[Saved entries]
/-- D = CNT = 3 with OUT 1 under EQ; under GE with the next count the last of the period. -/
theorem witness_MissedThreshold :
    (let s : State := { State.resetOf (mini 3) with cnt := 3 }
     s.Inv ∧ s.cfg.hasChan .ch0 = true ∧ s.cfg.cmpMode = .eq ∧ s.out .ch0 = true ∧
      (s.duty .ch0).toNat ≤ s.cnt.toNat ∧ (∀ m, m ≤ 6 → (s.trace onlyTicks m).duty .ch0 = s.duty .ch0) ∧
      s.cnt.toNat + ticksAmong onlyTicks 6 < s.cfg.period) ∧
    (let s : State := { State.resetOf (mini 3 0 .ge) with cnt := 8 }
     s.Inv ∧ s.cfg.hasChan .ch0 = true ∧ s.cfg.cmpMode = .ge ∧ (s.duty .ch0).toNat ≤ s.cnt.toNat ∧
      s.cnt.toNat + 1 < s.cfg.period) :=
  ⟨⟨State.inv_of_check (by decide), by decide⟩, ⟨State.inv_of_check (by decide), by decide⟩⟩

/-- Before the match with CNT one below D; after it with OUT 0. -/
theorem witness_RaceProperty :
    (let s : State := { State.resetOf (mini 3) with cnt := 2 }
     s.Inv ∧ s.cfg.hasChan .ch0 = true ∧ s.out .ch0 = true ∧ s.cnt.toNat < (s.duty .ch0).toNat ∧
      (∀ m, m ≤ 7 → (s.trace onlyTicks m).duty .ch0 = s.duty .ch0) ∧
      s.cnt.toNat + ticksAmong onlyTicks 7 < s.cfg.period) ∧
    (let s := State.resetOf (mini 0)
     s.Inv ∧ s.out .ch0 = false ∧ s.cnt.toNat + ticksAmong onlyTicks 9 < s.cfg.period) :=
  ⟨⟨State.inv_of_check (by decide), by decide⟩, ⟨State.inv_of_check (by decide), by decide⟩⟩

/-- PERIOD = 1 with D = 1. -/
theorem witness_PeriodOne :
    let s := State.resetOf { period := 1, channels := [{ kind := .duty 1 }] }
    s.Inv ∧ s.cfg.period = 1 ∧ s.cfg.hasChan .ch0 = true :=
  ⟨State.inv_of_check (by decide), by decide⟩

theorem witness_OutputsNeverFeedBack :
    let s := led2With [0x50020000#32]
    s.EqButOut (s.setOuts fun _ => false) ∧ (s.setOuts fun _ => false).out .ch0 ≠ s.out .ch0 ∧
      (next? (step s)).isSome = true := by
  refine ⟨⟨⟨rfl, rfl⟩, rfl, rfl, fun c => ?_, fun i => ⟨rfl, rfl, rfl, rfl, rfl⟩, ⟨rfl, rfl, rfl⟩⟩, by decide⟩
  cases c <;> exact ⟨rfl, rfl⟩

theorem witness_ChannelModeChangesNothing :
    (next? (step { State.resetOf rgb4 with stream := [0x20000000#32] })).isSome = true := by decide

theorem witness_FtickWithoutSequencer : (State.resetOf mini).cfg.fadeEn = false := by decide

/-- FIVL 2, FCNT 0: the last FTICK that is not a fade tick. -/
theorem witness_FtickBetweenFadeTicks :
    let s := (State.resetOf rgb4).setFivl 2
    s.Inv ∧ s.cfg.fadeEn = true ∧ s.fcnt.toNat + 1 < s.fivl.toNat :=
  ⟨State.inv_of_check (by decide), by decide⟩

/-- RGB4 at reset: a fade tick that does not end the phase; the interval grows. With D = (1, 3, 0) the phase ends; with
FIVL at FIVL_MAX the interval is full, under HOLD and under RESET. -/
theorem witness_FadeTickResultAndFrame :
    let s := State.resetOf rgb4
    let e := ((State.resetOf rgb4).setDuty .ch0 1).setDuty .ch1 3
    let h := ((State.resetOf (rgb4 3)).setFcnt 2).setFivl 3
    let r := ((State.resetOf (rgb4 3 .reset)).setFcnt 2).setFivl 3
    (s.Inv ∧ e.Inv ∧ h.Inv ∧ r.Inv) ∧
    (s.cfg.fade = some { ivlInit := 1, accel := 1 } ∧ s.fcnt.toNat + 1 = s.fivl.toNat ∧
      Chan.ch0.num = s.phase.num ∧ Chan.ch1.num = (s.phase.num + 1) % 3) ∧
    (e.fcnt.toNat + 1 = e.fivl.toNat ∧ seen (exec .ftick e) (fun t => t.duty .ch0) = some 0) ∧
    (h.cfg.fade = some { ivlInit := 1, accel := 1, ivlMax := 3 } ∧ h.fcnt.toNat + 1 = h.fivl.toNat ∧
      3 < h.fivl.toNat + 1) ∧
    (r.cfg.fade = some { ivlInit := 1, accel := 1, ivlMax := 3, roll := .reset } ∧ r.fcnt.toNat + 1 = r.fivl.toNat ∧
      3 < r.fivl.toNat + 1) :=
  ⟨⟨State.inv_of_check (by decide), State.inv_of_check (by decide), State.inv_of_check (by decide),
    State.inv_of_check (by decide)⟩, by decide⟩

/-- The last fade tick of a phase of RGB4 is j = 3 of 4. -/
theorem witness_FadeCycleReturns : rgb4.wellFormed = true ∧ rgb4.fade = some { ivlInit := 1, accel := 1 } ∧
    3 < rgb4.period / 1 := by decide

/-- FIVL_MAX = 3: the interval after two fade ticks is the last that fits; the third fade tick rolls over. -/
theorem witness_FadeSchedule : (rgb4 3).wellFormed = true ∧
    (rgb4 3).fade = some { ivlInit := 1, accel := 1, ivlMax := 3 } ∧ 1 + 2 * 1 ≤ 3 ∧ 1 + (3 - 1) * 1 ≤ 3 ∧
    (rgb4 3 .reset).fade = some { ivlInit := 1, accel := 1, ivlMax := 3, roll := .reset } := by decide

theorem witness_HoldNeverSpeedsUp :
    let s : State := { State.resetOf (rgb4 2) with stream := [encode .ftick] }
    s.Inv ∧ s.cfg.fade = some { ivlInit := 1, accel := 1, ivlMax := 2 } ∧ (next? (step s)).isSome = true ∧
      s.stream = encode .ftick :: [] ∧ s.fcnt.toNat + 1 = s.fivl.toNat ∧ s.fivl.toNat < 2 :=
  ⟨State.inv_of_check (by decide), by decide⟩

/-- An accepted edge in each direction, an edge in the lock-out, and no edge. -/
theorem witness_PinResultAndFrame :
    let s := State.resetOf (mini 5 3)
    let f := ((State.resetOf mini).setEsel .s0 .falling).setPinl .s0 true
    (s.cfg.wellFormed = true ∧ s.cfg.hasSite .s0 = true ∧ s.pinl .s0 ≠ true ∧ s.esel .s0 = .rising ∧ s.dbc .s0 = 0) ∧
    (f.cfg.wellFormed = true ∧ f.pinl .s0 ≠ false ∧ f.esel .s0 = .falling ∧ f.dbc .s0 = 0) ∧
    (s.setDbc .s0 1).dbc .s0 ≠ 0 ∧ s.pinl .s0 = false := by decide

/-- The index NSITES itself, and every index without sites. -/
theorem witness_BadSiteIndexFaults : (State.resetOf mini).cfg.nsites ≤ 2 ∧
    (State.resetOf { mini with sites := [] }).cfg.nsites ≤ 0 := by decide

/-- Not pending; pending and not enabled. -/
theorem witness_SvcNotEnabledFaults :
    let s := State.resetOf mini
    let m := ((State.resetOf mini).setPend .s0 true).setIe .s0 false
    s.cfg.hasSite .s0 = true ∧ s.pend .s0 = false ∧ m.cfg.hasSite .s0 = true ∧ m.pend .s0 = true ∧ m.ie .s0 = false := by
  decide

/-- Both directions and both policies, each with the step past a bound. -/
theorem witness_SvcUpdatesDuty :
    ∀ dir ∈ [Dir.inc, Dir.dec], ∀ pol ∈ [Policy.wrap, Policy.clamp],
      let sc := siteOf dir pol
      let s := ((State.resetOf { mini with sites := [sc] }).setDuty .ch0 (if dir = .inc then 9 else 1)).setPend .s0 true
      s.cfg.wellFormed = true ∧ s.cfg.site? .s0 = some sc ∧ sc.target = some .ch0 ∧ s.cfg.isDutyChan .ch0 = true ∧
        s.pend .s0 = true ∧ s.ie .s0 = true := by decide

theorem witness_SvcUpdatesLevel :
    ∀ dir ∈ [Dir.inc, Dir.dec], ∀ pol ∈ [Policy.wrap, Policy.clamp],
      let sc := siteOf dir pol
      let s := (State.resetOf { levels (if dir = .inc then 10 else 0) with sites := [sc] }).setPend .s0 true
      s.cfg.wellFormed = true ∧ s.cfg.site? .s0 = some sc ∧ sc.target = some .ch0 ∧ s.cfg.isLevelChan .ch0 = true ∧
        s.pend .s0 = true ∧ s.ie .s0 = true := by decide

theorem witness_SvcWithoutTarget :
    (pending rgb4).cfg.site? .s0 = some Config.siteNone ∧ Config.siteNone.target = none ∧
      (pending rgb4).pend .s0 = true ∧ (pending rgb4).ie .s0 = true := by decide

/-- A DUTY target and a LEVEL target, each serviced. -/
theorem witness_SvcLandsWithinBounds :
    (mini.wellFormed = true ∧ mini.site? .s0 = some (siteOf .inc .wrap) ∧ mini.isDutyChan .ch0 = true ∧
      seen (exec (.svc 0) (pending mini)) (fun t => t.resp) = some (some (.ok 0))) ∧
    (levels.wellFormed = true ∧ (levels.site? .s0).isSome = true ∧ levels.isLevelChan .ch0 = true ∧
      seen (exec (.svc 0) ((State.resetOf levels).setPend .s0 true)) (fun t => t.resp) = some (some (.ok 0))) := by decide

/-- A serviced edge, and a TICK between the two SVC. -/
theorem witness_EdgeIsServicedOnce :
    (pending mini).cfg.hasSite .s0 = true ∧
      seen (exec (.svc Site.s0.num) (pending mini)) (fun t => t.resp) = some (some (.ok 0)) ∧
      ∀ w ∈ [0x10000000#32], ∀ v, decode w ≠ .ok (.pin Site.s0.num v) := by
  refine ⟨by decide, by decide, fun w hw v => ?_⟩
  rw [List.mem_singleton.mp hw, test_decode_tick]
  simp

/-- Bounds that the step does not divide: [0, 9] by 2. -/
theorem witness_WrapSawtooth :
    let sc := { siteOf .inc .wrap with max := 9 }
    sc.dir = .inc ∧ sc.pol = .wrap ∧ 1 ≤ sc.step ∧ sc.min ≤ sc.max ∧
      ((4 : Nat) : Int) ≤ (sc.max - sc.min) / sc.step := by decide

/-- A run of SVC words only, on an instance with one site: fair, and the site exists. -/
theorem witness_NoServiceStaysEnabledForEver :
    let s := State.resetOf levels
    s.cfg.wellFormed = true ∧ s.FairServices (fun _ => encode (.svc 0)) ∧ s.cfg.hasSite .s0 = true := by
  refine ⟨by decide, ?_, by decide⟩
  intro i n hi _
  cases i
  · exact ⟨n, Nat.le_refl n, rfl⟩
  · exact absurd hi (by decide)

theorem witness_RdAnswersRegister :
    ((State.resetOf mini).cfg.wellFormed = true ∧ mini.hasSite .s1 = true ∧ mini.hasChan .ch0 = true) ∧
    ((State.resetOf rgb4).cfg.wellFormed = true ∧ rgb4.hasChan .ch2 = true ∧ rgb4.fadeEn = true) := by decide

theorem witness_RdHasNoSideEffect :
    seen (exec (.rd 0) (State.resetOf mini)) (fun t => t.resp) = some (some (.ok 10)) ∧
    ((next? (exec (.rd 0) (State.resetOf mini))).bind fun t => next? (exec (.rd 0) t)).isSome = true := by decide

/-- 0x06 (never mapped), 0x09 with one site, 0x12 with two channels, 0x18 without a sequencer, 0xFF: R57's examples. -/
theorem witness_UnmappedRegisterFaults :
    ∀ q ∈ [(State.resetOf mini, 0x06), (State.resetOf levels, 0x09), (State.reset, 0x12), (State.resetOf mini, 0x18),
        (State.resetOf rgb4, 0x1B), (State.resetOf mini, 0xFF)],
      q.1.cfg.wellFormed = true ∧ ¬(q.2 ≤ 0x05) ∧ (∀ k, k < q.1.cfg.nsites → q.2 ≠ 0x08 + k ∧ q.2 ≠ 0x0C + k) ∧
        (∀ k, k < q.1.cfg.nch → q.2 ≠ 0x10 + k ∧ q.2 ≠ 0x14 + k) ∧
        (q.1.cfg.fadeEn = true → q.2 ≠ 0x18 ∧ q.2 ≠ 0x19 ∧ q.2 ≠ 0x1A) := by decide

**WHAT THE TASK REQUIRES**: The lines from the beginning of the records through the line containing "with OUT 0. -/" should be reproduced exactly. Include nothing else.

**OUTPUT OF THE EXERCISE**:
/-- D = CNT = 3 with OUT 1 under EQ; under GE with the next count the last of the period. -/
theorem witness_MissedThreshold :
    (let s : State := { State.resetOf (mini 3) with cnt := 3 }
     s.Inv ∧ s.cfg.hasChan .ch0 = true ∧ s.cfg.cmpMode = .eq ∧ s.out .ch0 = true ∧
      (s.duty .ch0).toNat ≤ s.cnt.toNat ∧ (∀ m, m ≤ 6 → (s.trace onlyTicks m).duty .ch0 = s.duty .ch0) ∧
      s.cnt.toNat + ticksAmong onlyTicks 6 < s.cfg.period) ∧
    (let s : State := { State.resetOf (mini 3 0 .ge) with cnt := 8 }
     s.Inv ∧ s.cfg.hasChan .ch0 = true ∧ s.cfg.cmpMode = .ge ∧ (s.duty .ch0).toNat ≤ s.cnt.toNat ∧
      s.cnt.toNat + 1 < s.cfg.period) :=
  ⟨⟨State.inv_of_check (by decide), by decide⟩, ⟨State.inv_of_check (by decide), by decide⟩⟩

/-- Before the match with CNT one below D; after it with OUT 0. -/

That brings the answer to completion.